═══ DATASET ═══
-- ==== Sys2Proof/Machine/State.lean ====
section
/-!
DEFINITION. The state of the core (10_state R13 to R24), the environment it runs in (10_state R28), the
reasons a step can stop, and the state right after reset (10_state R30).
-/
namespace Sys2Proof.Machine

/-- The frame register F as a memory: the cells something has written, (index, symbol), the indices
strictly rising (20_memory R33 to R35). A cell that is not listed holds no value (10_state R31). -/
abbrev Frame := List (Nat × Symbol)

/-- The canonical form from index `lo` on: strictly rising, and every index names a cell (R34). -/
def Frame.wfFrom : Nat → Frame → Bool
  | _, [] => true
  | lo, (i, _) :: r => lo ≤ i && i < Config.nSym && Frame.wfFrom (i + 1) r

/-- The canonical form of F. -/
def Frame.wf (f : Frame) : Bool := Frame.wfFrom 0 f

/-- What the environment owns and the core only reads (R28). The lists are its coming answers, oldest
first; after a list's end the answers are the free values of Config, numbered by `tick`. -/
structure Env where
  /-- the wall clock W, in microseconds (43 R105) -/
  now : Nat
  /-- durations of the coming primitives and computations other than sleeps (43 R111) -/
  durs : List Nat
  /-- latenesses of the coming wake-ups (43 R108) -/
  lats : List Nat
  /-- whether the coming clock reads succeed, ClockOK (43 R106) -/
  clockOks : List Bool
  /-- the levels of start at the coming samples (42 R88) -/
  starts : List Bool
  /-- the levels of stop_req at the coming samples, if HAS_STOP (42 R104) -/
  stopReqs : List Bool
  /-- the pulses of rst to come, oldest first (70 R141); none after the list's end -/
  resets : List ResetPulse
  /-- the part of Calendar that is pinned down: seconds count and answer (43 R107) -/
  calendar : List (Nat × CalAnswer)
  /-- number of draws made so far -/
  tick : Nat
deriving DecidableEq, Repr

@[ext]
structure State where
  /-- F, the Minute Frame (R14) -/
  frame : Frame
  /-- PC, the sequencer state (R17) -/
  pc : SeqCode
  /-- IDX, the frame index of the current data second (R18) -/
  idx : BitVec 6
  /-- KEY, the carrier key: true = carrier on (R21) -/
  key : Bool
  /-- TMR, microseconds left in the running sleep (R22) -/
  tmr : BitVec 20
  /-- FAULT, the code of the recorded fault (R23) -/
  fault : BitVec 3
  /-- CAL, the operand record (R15, R20) -/
  cal : Cal
  /-- HOUR, the encoded hour (R16) -/
  hour : BitVec 5
  /-- DOW, the encoded weekday (R16) -/
  dow : BitVec 3
  /-- P1, P2, P3, the parity accumulators (R19) -/
  p1 : Bool
  p2 : Bool
  p3 : Bool
  /-- S, the seconds count of the last clock read, of unbounded width W_S (R24) -/
  secs : Nat
  /-- US, its microseconds within the second (R24) -/
  us : BitVec 20
  /-- SEC, the second of minute of the last poll (R24) -/
  sec : BitVec 6
  /-- where BCDU leaves its digit; the model's own (log entry 7) -/
  digU : BitVec 4
  /-- where BCDT leaves its digit; the model's own (log entry 7) -/
  digT : BitVec 4
  /-- the key events so far, oldest first (00_scope R10) -/
  trace : List KeyEvent
  /-- the status lines so far, oldest first (43 R117) -/
  status : List StatusEvent
  /-- the environment (R28) -/
  env : Env
deriving DecidableEq, Repr

/-- The machine stops with a fault. The faults the spec describes are not here: they enter HALT. -/
inductive Fault where
  /-- D_EMIT reads a cell of F that nothing has written: the cell has no value (10_state R31, 93 U1).
  Safe: the model stops, and picks no value. -/
  | unwrittenCell (idx : BitVec 6)
deriving DecidableEq, Repr

/-- The step has no successor. -/
inductive Refusal where
  /-- An arm of exec whose instruction has no meaning yet. Safe: the model stops. -/
  | notModelled (mnemonic : String)
  /-- D_EMIT reads, or LSBF or PAR writes, at an index above 59, which names no cell (20_memory R34, R41;
  93 U16). Safe: the model stops. -/
  | noSuchCell (index : Nat)
deriving DecidableEq, Repr

/-- The environment at reset: the clock at 0 and nothing pinned down (log entries 1 to 4). -/
def Env.initial : Env where
  now := 0
  durs := []
  lats := []
  clockOks := []
  starts := []
  stopReqs := []
  resets := []
  calendar := []
  tick := 0

/-- The operand record at reset: unspecified by R30, all zeros here (log entry 5). -/
def Cal.zero : Cal where
  min := 0
  hraw := 0
  mday := 0
  wraw := 0
  mon := 0
  year2 := 0
  dst := false
  sec := 0

/-- Right after reset (R30). The spec gives PC, IDX, KEY, TMR, FAULT, and F without a value; the
transients, which it leaves unspecified, are zero (log entry 5). -/
def State.reset : State where
  frame := []
  pc := Config.pcIdle
  idx := 0
  key := Config.keyReset
  tmr := 0
  fault := 0
  cal := Cal.zero
  hour := 0
  dow := 0
  p1 := false
  p2 := false
  p3 := false
  secs := 0
  us := 0
  sec := 0
  digU := 0
  digT := 0
  trace := []
  status := []
  env := Env.initial

end Sys2Proof.Machine
end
═══
[EXERCISE GOAL]
Produce a word-for-word restatement of all the records.

[ANSWER TO THE PROBLEM]
-- ==== Sys2Proof/Machine/State.lean ====
section
/-!
DEFINITION. The state of the core (10_state R13 to R24), the environment it runs in (10_state R28), the
reasons a step can stop, and the state right after reset (10_state R30).
-/
namespace Sys2Proof.Machine

/-- The frame register F as a memory: the cells something has written, (index, symbol), the indices
strictly rising (20_memory R33 to R35). A cell that is not listed holds no value (10_state R31). -/
abbrev Frame := List (Nat × Symbol)

/-- The canonical form from index `lo` on: strictly rising, and every index names a cell (R34). -/
def Frame.wfFrom : Nat → Frame → Bool
  | _, [] => true
  | lo, (i, _) :: r => lo ≤ i && i < Config.nSym && Frame.wfFrom (i + 1) r

/-- The canonical form of F. -/
def Frame.wf (f : Frame) : Bool := Frame.wfFrom 0 f

/-- What the environment owns and the core only reads (R28). The lists are its coming answers, oldest
first; after a list's end the answers are the free values of Config, numbered by `tick`. -/
structure Env where
  /-- the wall clock W, in microseconds (43 R105) -/
  now : Nat
  /-- durations of the coming primitives and computations other than sleeps (43 R111) -/
  durs : List Nat
  /-- latenesses of the coming wake-ups (43 R108) -/
  lats : List Nat
  /-- whether the coming clock reads succeed, ClockOK (43 R106) -/
  clockOks : List Bool
  /-- the levels of start at the coming samples (42 R88) -/
  starts : List Bool
  /-- the levels of stop_req at the coming samples, if HAS_STOP (42 R104) -/
  stopReqs : List Bool
  /-- the pulses of rst to come, oldest first (70 R141); none after the list's end -/
  resets : List ResetPulse
  /-- the part of Calendar that is pinned down: seconds count and answer (43 R107) -/
  calendar : List (Nat × CalAnswer)
  /-- number of draws made so far -/
  tick : Nat
deriving DecidableEq, Repr

@[ext]
structure State where
  /-- F, the Minute Frame (R14) -/
  frame : Frame
  /-- PC, the sequencer state (R17) -/
  pc : SeqCode
  /-- IDX, the frame index of the current data second (R18) -/
  idx : BitVec 6
  /-- KEY, the carrier key: true = carrier on (R21) -/
  key : Bool
  /-- TMR, microseconds left in the running sleep (R22) -/
  tmr : BitVec 20
  /-- FAULT, the code of the recorded fault (R23) -/
  fault : BitVec 3
  /-- CAL, the operand record (R15, R20) -/
  cal : Cal
  /-- HOUR, the encoded hour (R16) -/
  hour : BitVec 5
  /-- DOW, the encoded weekday (R16) -/
  dow : BitVec 3
  /-- P1, P2, P3, the parity accumulators (R19) -/
  p1 : Bool
  p2 : Bool
  p3 : Bool
  /-- S, the seconds count of the last clock read, of unbounded width W_S (R24) -/
  secs : Nat
  /-- US, its microseconds within the second (R24) -/
  us : BitVec 20
  /-- SEC, the second of minute of the last poll (R24) -/
  sec : BitVec 6
  /-- where BCDU leaves its digit; the model's own (log entry 7) -/
  digU : BitVec 4
  /-- where BCDT leaves its digit; the model's own (log entry 7) -/
  digT : BitVec 4
  /-- the key events so far, oldest first (00_scope R10) -/
  trace : List KeyEvent
  /-- the status lines so far, oldest first (43 R117) -/
  status : List StatusEvent
  /-- the environment (R28) -/
  env : Env
deriving DecidableEq, Repr

/-- The machine stops with a fault. The faults the spec describes are not here: they enter HALT. -/
inductive Fault where
  /-- D_EMIT reads a cell of F that nothing has written: the cell has no value (10_state R31, 93 U1).
  Safe: the model stops, and picks no value. -/
  | unwrittenCell (idx : BitVec 6)
deriving DecidableEq, Repr

/-- The step has no successor. -/
inductive Refusal where
  /-- An arm of exec whose instruction has no meaning yet. Safe: the model stops. -/
  | notModelled (mnemonic : String)
  /-- D_EMIT reads, or LSBF or PAR writes, at an index above 59, which names no cell (20_memory R34, R41;
  93 U16). Safe: the model stops. -/
  | noSuchCell (index : Nat)
deriving DecidableEq, Repr

/-- The environment at reset: the clock at 0 and nothing pinned down (log entries 1 to 4). -/
def Env.initial : Env where
  now := 0
  durs := []
  lats := []
  clockOks := []
  starts := []
  stopReqs := []
  resets := []
  calendar := []
  tick := 0

/-- The operand record at reset: unspecified by R30, all zeros here (log entry 5). -/
def Cal.zero : Cal where
  min := 0
  hraw := 0
  mday := 0
  wraw := 0
  mon := 0
  year2 := 0
  dst := false
  sec := 0

/-- Right after reset (R30). The spec gives PC, IDX, KEY, TMR, FAULT, and F without a value; the
transients, which it leaves unspecified, are zero (log entry 5). -/
def State.reset : State where
  frame := []
  pc := Config.pcIdle
  idx := 0
  key := Config.keyReset
  tmr := 0
  fault := 0
  cal := Cal.zero
  hour := 0
  dow := 0
  p1 := false
  p2 := false
  p3 := false
  secs := 0
  us := 0
  sec := 0
  digU := 0
  digT := 0
  trace := []
  status := []
  env := Env.initial

end Sys2Proof.Machine
end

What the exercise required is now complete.